WORK TO COMPLETE
Search the entries for the word "index" and report each line that has it.

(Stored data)
theorem execLdL_wf (w : Who) (i : FmtM) (e : ArrayErr) (s : State) (hs : s.memWf = true) :
    RCanon (execLdL w i e s) := by
  unfold execLdL
  with_reducible repeat' (first
    | assumption | apply State.issueM_wf | apply State.coreError_wf | apply State.lmArrayErr_wf | apply State.lmFind_wf
    | apply State.lmErrLog_wf | apply State.putFree_wf | apply State.putLoaded_wf | apply State.defer_wf | apply ECanon.done
    | apply ECanon.jump | apply ECanon.wait | apply ECanon.busy | apply ECanon.raise | exact ECanon.stop | apply RCanon.next
    | apply RCanon.refused | apply RCanon.fault | exact OCanon.none | apply OCanon.someId | apply OCanon.some | apply fold_wf1
    | apply fold_wf2 | apply fold_wf | split | intro _ _ _ | intro _ _ | intro _ | simp only | dsimp only | dsimp only [id]
    | refine OCanon.id_ (by assumption) ?_ | refine RCanon.elim (by assumption) ?_ | refine Canon.fst (by assumption) ?_
    | refine ECanon.done_elim (by assumption) ?_ | refine ECanon.jump_elim (by assumption) ?_
    | refine ECanon.wait_elim (by assumption) ?_ | refine ECanon.busy_elim (by assumption) ?_
    | refine ECanon.raise_elim (by assumption) ?_)

theorem execLmCeWriteback_wf (core : Fin 8192) (granule : Fin 65536) (s : State) (hs : s.memWf = true) :
    RCanon (execLmCeWriteback core granule s) := by
  unfold execLmCeWriteback
  with_reducible repeat' (first
    | assumption | apply stop_wf | apply State.ceEvent_wf | apply State.updCore_wf | apply RCanon.next | apply RCanon.refused
    | apply RCanon.fault | split | simp only | dsimp only)

theorem execStL_wf (w : Who) (i : FmtM) (e : ArrayErr) (s : State) (hs : s.memWf = true) :
    RCanon (execStL w i e s) := by
  unfold execStL
  with_reducible repeat' (first
    | assumption | apply State.issueM_wf | apply State.coreError_wf | apply State.lmArrayErr_wf | apply State.lmFind_wf
    | apply State.lmErrLog_wf | apply State.lmWrite_wf | apply ECanon.done | apply ECanon.jump | apply ECanon.wait
    | apply ECanon.busy | apply ECanon.raise | exact ECanon.stop | apply RCanon.next | apply RCanon.refused
    | apply RCanon.fault | exact OCanon.none | apply OCanon.someId | apply OCanon.some | apply fold_wf1 | apply fold_wf2
    | apply fold_wf | split | intro _ _ _ | intro _ _ | intro _ | simp only | dsimp only | dsimp only [id]
    | refine OCanon.id_ (by assumption) ?_ | refine RCanon.elim (by assumption) ?_ | refine Canon.fst (by assumption) ?_
    | refine ECanon.done_elim (by assumption) ?_ | refine ECanon.jump_elim (by assumption) ?_
    | refine ECanon.wait_elim (by assumption) ?_ | refine ECanon.busy_elim (by assumption) ?_
    | refine ECanon.raise_elim (by assumption) ?_)

/-! ### GrigaLink -/

theorem State.setGport_wf (s : State) (p : Nat) (g : GPort) (hs : s.memWf = true) :
    (State.setGport s p g).memWf = true := by
  unfold State.setGport
  with_reducible repeat' (first
    | assumption | split | simp only | dsimp only | simp only [memWf_mk, cmpWf_mk, memOk_cmp, cmpWf])

theorem State.readiness_wf (s : State) (f : Fld) (n : Nat) (hs : s.memWf = true) :
    (State.readiness s f n).memWf = true := by
  unfold State.readiness
  with_reducible repeat' (first
    | assumption | apply State.logEvent_wf | apply State.event_wf | apply State.fset_wf | split | simp only | dsimp only)

theorem State.grigaDone_wf (s : State) (hs : s.memWf = true) :
    (State.grigaDone s).memWf = true := by
  unfold State.grigaDone
  with_reducible repeat' (first
    | assumption | apply State.readiness_wf | split | simp only | dsimp only)

theorem State.linkRecord_wf (s : State) (p : Nat) (hs : s.memWf = true) :
    (State.linkRecord s p).memWf = true := by
  unfold State.linkRecord
  with_reducible repeat' (first
    | assumption | apply State.dfqWrite_wf | split | simp only | dsimp only)

theorem State.portEvent_wf (s : State) (p k : Nat) (hs : s.memWf = true) :
    (State.portEvent s p k).memWf = true := by
  unfold State.portEvent
  with_reducible repeat' (first
    | assumption | apply State.event_wf | split | simp only | dsimp only)

theorem State.showLanes_wf (s : State) (p lanes : Nat) (hs : s.memWf = true) :
    (State.showLanes s p lanes).memWf = true := by
  unfold State.showLanes
  with_reducible repeat' (first
    | assumption | apply State.fset_wf | apply State.portEvent_wf | split | simp only | dsimp only)

theorem State.setPortState_wf (s : State) (p st : Nat) (hs : s.memWf = true) :
    (State.setPortState s p st).memWf = true := by
  unfold State.setPortState
  with_reducible repeat' (first
    | assumption | apply State.portEvent_wf | apply State.fset_wf | apply State.linkRecord_wf | apply State.showLanes_wf
    | apply State.grigaDone_wf | split | simp only | dsimp only)

theorem State.askSlot_wf (s : State) (p : Nat) (hs : s.memWf = true) :
    (State.askSlot s p).memWf = true := by
  unfold State.askSlot
  with_reducible repeat' (first
    | assumption | apply State.setGport_wf | apply State.emit_wf | apply State.setPortState_wf | split | simp only
    | dsimp only | simp only [memWf_mk, cmpWf_mk, memOk_cmp, cmpWf])

theorem State.count48_wf (s : State) (count ovf : Fld) (i n die src : Nat) (hs : s.memWf = true) :
    (State.count48 s count ovf i n die src).memWf = true := by
  unfold State.count48
  with_reducible repeat' (first
    | assumption | apply State.fset_wf | apply State.event_wf | split | simp only | dsimp only)

theorem State.portCount_wf (s : State) (p i n : Nat) (hs : s.memWf = true) :
    (State.portCount s p i n).memWf = true := by
  unfold State.portCount
  with_reducible repeat' (first
    | assumption | apply State.count48_wf | split | simp only | dsimp only)

theorem State.dropFlit_wf (s : State) (p : Nat) (hs : s.memWf = true) :
    (State.dropFlit s p).memWf = true := by
  unfold State.dropFlit
  with_reducible repeat' (first
    | assumption | apply State.portCount_wf | apply State.emit_wf | apply State.setGport_wf | split | simp only | dsimp only)

theorem State.enterRetrain_wf (s : State) (p cand : Nat) (hs : s.memWf = true) :
    (State.enterRetrain s p cand).memWf = true := by
  unfold State.enterRetrain
  with_reducible repeat' (first
    | assumption | apply State.portCount_wf | apply State.portEvent_wf | apply State.setPortState_wf | apply State.setGport_wf
    | split | simp only | dsimp only)

theorem State.setLanes_wf (s : State) (p lanes : Nat) (hs : s.memWf = true) :
    (State.setLanes s p lanes).memWf = true := by
  unfold State.setLanes
  with_reducible repeat' (first
    | assumption | apply State.showLanes_wf | apply State.linkRecord_wf | split | simp only | dsimp only)

theorem State.portDisable_wf (s : State) (p : Nat) (hs : s.memWf = true) :
    (State.portDisable s p).memWf = true := by
  unfold State.portDisable
  with_reducible repeat' (first
    | assumption | apply State.setLanes_wf | apply State.setPortState_wf | apply State.setGport_wf | split | simp only
    | dsimp only)

theorem State.portEnable_wf (s : State) (p : Nat) (hs : s.memWf = true) :
    (State.portEnable s p).memWf = true := by
  unfold State.portEnable
  with_reducible repeat' (first
    | assumption | apply State.emit_wf | apply State.setPortState_wf | apply State.setGport_wf | split | simp only
    | dsimp only)

theorem State.portRetrain_wf (s : State) (p : Nat) (hs : s.memWf = true) :
    (State.portRetrain s p).memWf = true := by
  unfold State.portRetrain
  with_reducible repeat' (first
    | assumption | apply State.fset_wf | apply State.enterRetrain_wf | apply State.askSlot_wf | apply State.emit_wf
    | apply State.setPortState_wf | apply State.setGport_wf | split | simp only | dsimp only)

theorem State.replay_wf (s : State) (p : Nat) (hs : s.memWf = true) :
    (State.replay s p).memWf = true := by
  unfold State.replay
  with_reducible repeat' (first
    | assumption | apply State.portCount_wf | apply State.setGport_wf | apply State.enterRetrain_wf | apply State.portEvent_wf
    | apply State.emit_wf | split | simp only | dsimp only)

theorem State.sendMsg_wf (s : State) (p : Nat) (m : GMsg) (hs : s.memWf = true) :
    (State.sendMsg s p m).memWf = true := by
  unfold State.sendMsg
  with_reducible repeat' (first
    | assumption | apply State.emit_wf | apply State.setGport_wf | split | simp only | dsimp only)

theorem State.showPartner_wf (s : State) (p : Nat) (q : Present) (hs : s.memWf = true) :
    (State.showPartner s p q).memWf = true := by
  unfold State.showPartner
  with_reducible repeat' (first
    | assumption | apply State.fset_wf | split | simp only | dsimp only)

theorem State.takeAck_wf (s : State) (p ack : Nat) (hs : s.memWf = true) :
    (State.takeAck s p ack).memWf = true := by
  unfold State.takeAck
  with_reducible repeat' (first
    | assumption | apply State.setGport_wf | split | simp only | dsimp only)
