theorem State.wakeCore_wf (s : State) (core : Nat) (hs : s.memWf = true) :
    (State.wakeCore s core).memWf = true := by
  unfold State.wakeCore
  with_reducible repeat' (first
    | assumption | apply State.updCore_wf | split | simp only | dsimp only | simp only [memWf_mk, cmpWf_mk, memOk_cmp, cmpWf])

theorem State.coreReady_wf (s : State) (core ctx kernel cls : Nat) (hs : s.memWf = true) :
    (State.coreReady s core ctx kernel cls).1.memWf = true := by
  unfold State.coreReady
  with_reducible repeat' (first
    | assumption | apply State.coreZero_wf | apply State.nearClean_wf | apply State.updCore_wf | apply State.wakeCore_wf
    | apply State.fset_wf | split | simp only | dsimp only | refine Canon.fst (by assumption) ?_)

theorem State.groupStart_wf (s : State) (g args index c rank i entry : Nat) (hs : s.memWf = true) :
    (State.groupStart s g args index c rank i entry).memWf = true := by
  unfold State.groupStart
  with_reducible repeat' (first
    | assumption | apply State.setS_wf | apply State.setV_wf | apply State.updGrp_wf | apply fold_wf1 | apply fold_wf2
    | apply fold_wf | split | intro _ _ _ | intro _ _ | intro _ | simp only | dsimp only | refine Canon.fst (by assumption) ?_)

theorem State.haltNew_wf (s : State) (c : Nat) (gs : List Nat) (hs : s.memWf = true) :
    (State.haltNew s c gs).memWf = true := by
  unfold State.haltNew
  with_reducible repeat' (first
    | assumption | apply State.haltOne_wf | apply fold_wf1 | apply fold_wf2 | apply fold_wf | split | intro _ _ _ | intro _ _
    | intro _ | simp only | dsimp only | refine Canon.fst (by assumption) ?_)

theorem State.turn_wf (s : State) (l : List Nat) (hs : s.memWf = true) :
    (State.turn s l).1.memWf = true := by
  unfold State.turn
  with_reducible repeat' (first
    | assumption | apply State.pick_wf | split | simp only | dsimp only | refine Canon.fst (by assumption) ?_
    | refine Canon.snd (by assumption) ?_)

theorem State.placeBlock_wf (s : State) (core ctx kernel cls bc rank : Nat) (n : Needs) (hs : s.memWf = true) :
    (State.placeBlock s core ctx kernel cls bc rank n).1.memWf = true := by
  unfold State.placeBlock
  with_reducible repeat' (first
    | assumption | apply State.coreReady_wf | apply State.turn_wf | apply State.allocUnits_wf | apply State.clearRegs_wf
    | apply fold_wf1 | apply fold_wf2 | apply fold_wf | split | intro _ _ _ | intro _ _ | intro _ | simp only | dsimp only
    | simp only [memWf_mk, cmpWf_mk, memOk_cmp, cmpWf] | refine Canon.fst (by assumption) ?_)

RESPONSE AREA
theorem State.groupStart_wf (s : State) (g args index c rank i entry : Nat) (hs : s.memWf = true) :
    (State.groupStart s g args index c rank i entry).memWf = true := by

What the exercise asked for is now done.